“I do not like bloodshed where it can be avoided. Perhaps tomorrow,” he conceded. “For now, I must send word of this unfortunate situation to the all-honored Warlord.” He returned his attention to his writing. “Rest well this night, learnèd Doctor Roos.”
13
East
The next trial was with knives. Like the others, it was observed by the Sea General and a group of strangers in blue robes. Other members of Clan Miduchi, who had undergone their own trials fifty years ago. The people whose legacy Tané might share if her body did not fail her.
Her eyes sat like pufferfish in her skull. As she picked up each knife, her hands felt slick and clumsy. She still performed better than all the apprentices but Turosa, whose skill with these blades was what had earned him such great renown at the North House.

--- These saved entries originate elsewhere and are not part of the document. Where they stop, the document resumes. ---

/-- A load of the thread to a home of another quarter, at its core's own district: what FENCE.local covers. -/
theorem test_fence_local : ∀ k, k = (mkPacket (put (th []) x0) p0 (th []) 4096 (.read 8 (.zx 64)) false 0).2 →
    homeIs { put (th []) x0 with packets := [k] } k 0 0 = true ∧ k.body.isLoad = true ∧ k.uid = (th []).uid
    ∧ (after (.fence true) { put (th []) x0 with packets := [k] }).map (fun s => s.stalled) = some true := by
  rintro k rfl
  and_intros <;> decide +kernel

/-- A core whose engine 0 is mapped by the thread. -/
def mapped : Map CoreId Core := [(⟨0, 0⟩, { Core.reset with streams := [(0, ⟨some 7, 0, 7, false, some 0, 0x21000, [], [], 0, false, []⟩)] })]

/-- The cases of GO and GOHOME: busy, at home already, in a trap handler, no place, and a move (R251, R252). -/
theorem test_moves : busyForMove { put (th [(1, 0x23000)]) x0 with cores := mapped } p0 (th [(1, 0x23000)]) = true
    ∧ traps (.go 1) { put (th [(1, 0x23000)]) x0 with cores := mapped } = some (0x0D, 0x23000, 0x10000)
    ∧ traps .gohome { put (th []) x0 with cores := mapped } = some (0x0D, 0, 0x10000)
    ∧ ((after (.go 1) (put (th [(1, 0x21000)]) x0)).map (fun s => s.migs.length) = some 0)
    ∧ ((after (.go 1) (put { th [(1, 0x23000)] with tstat := 1 } x0)).map (fun s => s.migs.length) = some 0)
    ∧ ((after (.go 1) { put (th [(1, 0x23000)]) x0 with cores := [(⟨0, 1024⟩, { Core.reset with arrivals := [1, 2, 3, 4] })] }).map (fun s => s.migs.length) = some 0)
    ∧ ((after (.go 1) (put (th [(1, 0x23000)]) x0)).map (fun s => s.migs.map (fun m => (m.src, m.dst, m.access.isNone))) = some [(p0, ⟨0, 1024, 14⟩, true)])
    ∧ ((after .gohome (put (th []) x0)).map (fun s => s.migs.length) = some 0)
    ∧ ((after .gohome (put { th [] with launchCore := 1024 } x0)).map (fun s => s.migs.map (fun m => m.dst)) = some [⟨0, 1024, 14⟩]) := by and_intros <;> decide +kernel

/-- AMSG to the own slice; an address outside the grant; an entry that is no multiple of 4 (R253). -/
theorem test_amsg : ((afterT (.amsg 1 2) (put { th [(1, 0xFFFFFFFFFE000040), (2, 0x10100), (9, 1), (10, 2), (11, 3)] with slk := 6 } x0)).map (fun t => t.region.items)
      = some [.post (.amsg 0 0x10100 0x40 [1, 2, 3] 6) 6])
    ∧ traps (.amsg 1 2) (put (th [(1, 0xFFFFFFFFFE020000), (2, 0x10100)]) x0) = some (0x05, 0xFFFFFFFFFE020000, 0x10000)
    ∧ traps (.amsg 1 2) (put (th [(1, 0xFFFFFFFFFFFE0000), (2, 0x10102)]) x0) = some (0x08, 0x10102, 0x10000) := by and_intros <;> decide +kernel

/-- The limits of the barrier forms: barrier 3 of 4, the greatest count, five registrations (R255 to R258). -/
theorem test_barriers : (∀ i ∈ ([.barset 1 2, .barreg 1, .bara 1, .barw 1 2, .baraw 1 2] : List Instr), traps i (put (th [(1, 4), (2, 1)]) x0) = some (0x15, 4, 0x10000))
    ∧ traps (.barset 1 2) (put (th [(1, 3), (2, 0)]) x0) = some (0x15, 0, 0x10000)
    ∧ traps (.barset 1 2) (put (th [(1, 3), (2, 0x2000001)]) x0) = some (0x15, 0x2000001, 0x10000)
    ∧ ((afterT (.barset 1 2) (put (th [(1, 3), (2, 0x1FFFFFF)]) x0)).map (fun t => t.region.items.map (fun i => match i with
        | .post (.barset n e stat) _ => n == 3 && e == 16777215 && stat
        | _ => false)) = some [true])
    ∧ ((afterT (.bara 1) (put (th [(1, 3)]) x0)).map (fun t => t.region.items) = some [.post (.arrival 3 1) 0])
    ∧ ((afterT (.barreg 1) (put { th [(1, 3)] with bars := [(0, false, []), (1, false, []), (2, false, [])] } x0)).map (fun t => t.bars.length) = some 4)
    ∧ traps (.barreg 1) (put { th [(1, 3)] with bars := [(0, false, []), (1, false, []), (2, false, []), (4, false, [])] } x0) = some (0x15, 3, 0x10000) := by and_intros <;> decide +kernel

/-- BARW goes on where the phase is not the one named, and waits where it is; BARAW of the last arrival flips it and goes on. -/
theorem test_barrier_waits : (goes (.barw 1 2) (th [(1, 3), (2, 1)]) = some 0x10004)
    ∧ ((afterT (.barw 1 2) (put (th [(1, 3), (2, 0)]) x0)).map (fun t => (t.pc, t.wait, t.region.rstart)) = some (0x10000, .barrier 3 false false, 0x10000))
    ∧ ((afterT (.baraw 1 2) (put (th [(1, 3), (2, 0)]) { x0 with barriers := [(3, { Barrier.reset with e := 9 })] })).map (fun t => t.wait) = some (.barrier 3 false false))
    ∧ (goes (.baraw 1 2) (th [(1, 3), (2, 1)]) = some 0x10004) := by and_intros <;> decide +kernel

/-- The join forms at a local and at a far counter, the wait, and the end of it at once where the counter reads 0 (R256). -/
theorem test_joins : ((afterT (.jset 1 2) (put (th [(1, 0x21000), (2, 4)]) x0)).map (fun t => t.region.items) = some [.store 4096 (leBytes 8 4)])
    ∧ ((afterT (.jset 1 2) (put (th [(1, 0x23000), (2, 4)]) x0)).map (fun t => t.region.items) = some [.packet 0x3000 (.store (leBytes 8 4)) false 0])
    ∧ ((afterT (.jdec 1) (put (th [(1, 0x21000)]) x0)).map (fun t => t.region.items) = some [.jdec 4096])
    ∧ ((afterT (.jdec 1) (put (th [(1, 0x23000)]) x0)).map (fun t => t.region.items) = some [.packet 0x3000 .jdec false 0])
    ∧ (goes (.jwait 1) (th [(1, 0x21000)]) = some 0x10004)
    ∧ ((afterT (.jwait 1) { put (th [(1, 0x21000)]) x0 with mem := [(4096, 1)] }).map (fun t => (t.pc, t.wait)) = some (0x10000, .join 0x21000))
    ∧ traps (.jwait 1) { put (th [(1, 0x21000)]) x0 with poisoned := [64] } = some (0x1D, 0x21000, 0x10000)
    ∧ ownGrid (put (th [(1, 0x21000)]) x0) c0 (th [(1, 0x21000)]) 4096 = none := by and_intros <;> decide +kernel

/-- QUIT of a handler, of a child and of the entry thread (R108, R381). -/
theorem test_quit : ((after .quit (put { th [] with role := .handler 7 0 3 } x0)).map (fun s => s.threads.length) = some 0)
    ∧ ((after .quit (put { th [] with role := .child } x0)).map (fun s => s.threads.length) = some 0)
    ∧ ((after .quit (put (th []) x0)).map (fun s => s.threads.length) = some 0) := by and_intros <;> decide +kernel

/-- RLOCK of a lockable range, of an address without one, of a fifth; RUNLK; RPRE with a walk to make; PREF (R202, R203, R243, R260). -/
theorem test_translations :
    (∀ t : Thread, t = { th [(1, 0x40008), (2, 0)] with locks := [] } → ∀ s, s = { put t { x0 with rtbase := 4096 } with mem := cellsAt 4096 (table 0x40000 4096) } →
      rangeFor s c0 0x40008 = some ⟨0x40000, 0x1000, 4096, 7 + 2 ^ 13⟩ ∧ (afterT (.rlock 1) s).map (fun u => u.locks.length) = some 1
      ∧ (after (.rpre 1) s).map (fun z => (z.core ⟨0, 0⟩).tlb.map (fun e => e.range.base)) = some [0x40000]
      ∧ s.cached c0 0x40008 = []
      ∧ (afterT (.pref 1 2) s).map (fun u => u.pc) = some 0x10004)
    ∧ traps (.rlock 1) (put (th [(1, 0x40008)]) x0) = some (0x05, 0x40008, 0x10000)
    ∧ traps (.rlock 1) { put (th [(1, 0x40008)]) { x0 with rtbase := 4096 } with mem := cellsAt 4096 (table 0x40000 4096), poisoned := [64] } = some (0x1D, 0x40008, 0x10000)
    ∧ (afterT (.runlk 1) (put { th [(1, 0x20008)] with locks := [⟨⟨0x20000, 0x1000, 0, 7⟩, false⟩] } x0)).map (fun u => u.locks.length) = some 0
    ∧ (after (.pref 1 2) (put (th [(1, 0x22000)]) x0)).map (fun z => (z.ctx c0).map (fun x => x.requests)) = some (some [(2, 0)]) := by
  refine ⟨?_, by and_intros <;> decide +kernel⟩
  rintro t rfl s rfl
  and_intros <;> decide +kernel

/-! ## Streams and queued commands -/

/-- i3 after an instruction that is given i1 and i2, in the small machine with a core. -/
def with3 (i : Instr) (a b : Word) (cores : Map CoreId Core) (mem : List Host.Cell) : Option Word :=
  (afterT i { put (th [(1, a), (2, b)]) x0 with cores := cores, mem := mem }).bind (fun t => t.i[3]?)

/-- The stream forms: a bad word, the lowest free engine, a second name, one that is not held, a release, states (R263 to R265, R270). -/
theorem test_streams : with3 (.scfg 3 1 2 0) 0x21000 8 [] [] = some 0x71
    ∧ with3 (.scfg 3 1 2 0) 0x21000 7 mapped [] = some 1
    ∧ with3 (.smap 3 1 2 0) 0 3 mapped [] = some 0 ∧ with3 (.smap 3 1 2 0) 1 3 mapped [] = some 0x71
    ∧ with3 (.sunmap 3 1 0) 0 0 mapped [] = some 0 ∧ with3 (.sunmap 3 1 0) 1 0 mapped [] = some 0
    ∧ with3 (.sqry 3 1 0) 8 0 mapped [] = some 0x71 ∧ with3 (.sqry 3 1 0) 7 0 mapped [] = some 0
    ∧ with3 (.sqry 3 1 0) 0 0 mapped [] = some (0x8000 + 7 * 256 + 8)
    ∧ ((after (.sunmap 3 1 0) { put (th []) x0 with cores := mapped }).map (fun s => ((s.core ⟨0, 0⟩).streams.map (fun e => (e.2.name, e.2.released))))
        = some [(none, true)]) := by and_intros <;> decide +kernel

/-- A state in which a stream form is given i1 and i2, with engine 0 held and mapped to name 0 and engine 1 free; a record of five
elements at stride −8 at VA 0x21000. -/
def streaming (a b : Word) : State := { put (th [(1, a), (2, b)]) x0 with
  cores := mapped, mem := memWrites [] 4096 (leBytes 4 5 ++ leBytes 4 0xFFFFFFF8) }

/-- The operand-independent hypotheses of the statement of streams. -/
theorem test_hyp_streams (a b : Word) : CanGive (streaming a b) (th [(1, a), (2, b)]) [ri 1, ri 2] 3
    ∧ CanGive (streaming a b) (th [(1, a), (2, b)]) [ri 1] 3 ∧ (streaming a b).ctx c0 = some x0
    ∧ (pinFor (streaming a b) (th [(1, a), (2, b)]) (ri 3)).thread p0 = some (th [(1, a), (2, b)])
    ∧ (th [(1, a), (2, b)]).acquiring = false ∧ (streaming a b).turn = p0 :=
  ⟨⟨canOn _ _ _ _ _ rfl rfl ⟨rfl, rfl⟩, fun h => absurd h (by decide)⟩, ⟨canOn _ _ _ _ _ rfl rfl ⟨rfl, rfl⟩, fun h => absurd h (by decide)⟩, rfl, rfl,
    rfl, rfl⟩

/-- Those of its clauses: the word's fields, the checks of the address, the engines; names and engines that are held; a record. -/
theorem test_hyp_streams_clauses : (8 ≤ wbits (8 : Word) 0 4) ∧ wbits (7 : Word) 11 53 = 0 ∧ wbits (7 : Word) 6 2 = 0 ∧ wbit (7 : Word) 5 = false ∧ wbits (7 : Word) 8 3 = 0
    ∧ wbit (0x27 : Word) 5 = true ∧ wbits (0x27 : Word) 8 3 = 0 ∧ typeSize 7 = 2
    ∧ checkAt (streaming 0x21000 7) p0 (th [(1, 0x21000), (2, 7)]) 0x21000 2 1 needR = none
    ∧ checkAt (streaming 0x40000 7) p0 (th [(1, 0x40000), (2, 7)]) 0x40000 2 1 needR = some ⟨0x05, 0x40000⟩
    ∧ freeEngine ((streaming 0 0).core ⟨0, 0⟩) 7 = some 1 ∧ enginesHeld (streaming 0 0) p0 1 < x0.share 0 x0.block.streams
    ∧ (mget ((streaming 0 0).core ⟨0, 0⟩).streams 0).map (fun e => (e.holder, e.released, e.name)) = some (some 7, false, some 0)
    ∧ mget ((streaming 0 0).core ⟨0, 0⟩).streams 1 = none
    ∧ (((streaming 0 0).core ⟨0, 0⟩).named 7 0).map (·.1) = some 0 ∧ ((streaming 0 0).core ⟨0, 0⟩).named 7 1 = none
    ∧ (match readRecord (streaming 0 0x21000) p0 (th [(1, 0), (2, 0x21000)]) 0x21000 32 8 with
      | .ok bs _ => bs
      | _ => []) = leBytes 4 5 ++ leBytes 4 0xFFFFFFF8 ++ List.replicate 24 0
    ∧ (match readRecord (streaming 0 0x40000) p0 (th [(1, 0), (2, 0x40000)]) 0x40000 32 8 with
      | .stop (.trap c) => c.code
      | _ => 0) = 0x05
    ∧ with3 (.scfg 3 1 2 0) 0x21001 7 mapped [] = some 0x71 ∧ with3 (.scfg 3 1 2 0) 0x21000 0x27 mapped [] = some 0
    ∧ with3 (.smap 3 1 2 0) 0 4 mapped [] = some 0x71 := by
  and_intros <;> decide +kernel

/-- SBND: the bounds of a held engine; a stride that is no multiple of the element; 2^32 elements; an engine not held (R264, R289). -/
theorem test_bounds : with3 (.sbnd 3 1 2 0) 0 0x21000 mapped (memWrites [] 4096 (leBytes 4 5 ++ leBytes 4 0xFFFFFFF8)) = some 0
    ∧ with3 (.sbnd 3 1 2 0) 0 0x21000 mapped (memWrites [] 4096 (leBytes 4 5 ++ leBytes 4 7)) = some 0x71
    ∧ with3 (.sbnd 3 1 2 0) 0 0x21000 mapped (memWrites [] 4096 (leBytes 4 0x10000 ++ leBytes 4 8 ++ leBytes 4 0x10000 ++ leBytes 4 8)) = some 0x71
    ∧ with3 (.sbnd 3 1 2 0) 1 0x21000 mapped [] = some 0x71
    ∧ ((after (.sbnd 3 1 2 0) { put (th [(2, 0x21000)]) x0 with cores := mapped, mem := memWrites [] 4096 (leBytes 4 5 ++ leBytes 4 0xFFFFFFF8) }).map (fun s =>
        (s.core ⟨0, 0⟩).streams.map (fun e => (e.2.counts, e.2.strides))) = some [([5, 0, 0, 0], [-8, 0, 0, 0])]) := by and_intros <;> decide +kernel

Onren strode into the hall just after Turosa had achieved a perfect score. Her hair was loose and uncombed. The Sea General raised his eyebrows, but she only bowed to him and approached the knives.
Kanperu appeared next. The Sea General raised his eyebrows even higher. Onren took hold of a blade, found her stance, and threw it across the hall at the first scarecrow.
Every knife found its mark.
“A perfect score,” the Sea General remarked, “but do not be late again, honorable Onren.”
“Yes, honored Sea General.”
That night, the sea guardians were woken by the servants and escorted, still in their sleep robes, to a line of palanquins. Ensconced in hers, Tané chewed her nails to the quick.
They emerged from their palanquins beside a vast spring-fed lake in the forest. Raindrops pinked its surface.
“Members of the High Sea Guard are often woken in the night to answer threats to Seiiki. They must swim better than fish, for they may be separated at any time from their ship, or from their dragon,” the Sea General said. “Eight dancing pearls have been scattered in this lake. Should you retrieve one, it will encourage me to rank you higher.”
Turosa was already undressing. Slowly, Tané removed her sleep robe and waded in up to her waist.
Six and twenty sea guardians and only eight pearls. They would be hard to find in the darkness.
She closed her eyes and released the thought. When the Sea General gave the order, she sliced into the lake.
Water enfolded her. Clear, sweet water, cool against her skin. Her hair rippled around her like seaweed as she turned, straining for a glimpse of silver-green. Onren entered the lake with barely a splash. She dived, snatched her treasure, and glided upward in one graceful arc. She swam like a dragon.
Determined to be next, Tané ventured deeper. The spring, she reasoned, would waft the pearls west. Turning, she descended smoothly to the lakebed and swam using only her legs, ghosting her hands through the silt as she went.
Her chest was tight by the time her fingers brushed a tiny bead. She surfaced almost in unison with Turosa, who shook back his hair and held his pearl up to inspect it.
“Dancing pearls. Worn by the god-chosen,” he said. “Once these were symbols of heritage, of history.” He bared a knife of a smile. “Now they adorn so many peasants, they might as well be dirt.”
Tané looked him in the eye and said, “You swam well, honorable Turosa.”
That made him chuckle. “Oh, villager. I’m going to make such a fool of you that they’ll never let a peasant soil Clan Miduchi again.” He swam past. “Get ready to fall.”
He struck out for the edge of the lake. Tané followed at a distance.
There was a rumor that in the final trial, each principal apprentice would always fight another. She had already dueled Onren. Her opponent would either be Turosa or Dumusa.
If it was the former, he would do everything in his power to break her.
Niclays spent a restless night in the Governor of Cape Hisan’s mansion. The bedding was far more luxurious than what he had in Orisima, but rain battered the tiled roof and would not give him peace. On top of that, it was insufferably humid, as it always was in the Seiikinese summer.
Sometime in the small hours, he rose from the clammy heap of bedding and moved the window screen aside. The breeze was warm and thick as caudle, but at least he could see the stars. And think.
No educated person could believe in ghosts. Quacks professed that the spirits of the dead lived in an element calledether—pure drivel. Yet there was a whisper in his ear that he knew to be Jannart, telling him that what he had done to that musician was a crime.
Ghosts were the voices the dead left behind. Echoes of a soul taken too soon.
Jannart would have lied to keep the musician safe. Then again, Jannart had been good at lying. Most of his life had been a performance. Thirty years of lying to Truyde. To Oscarde.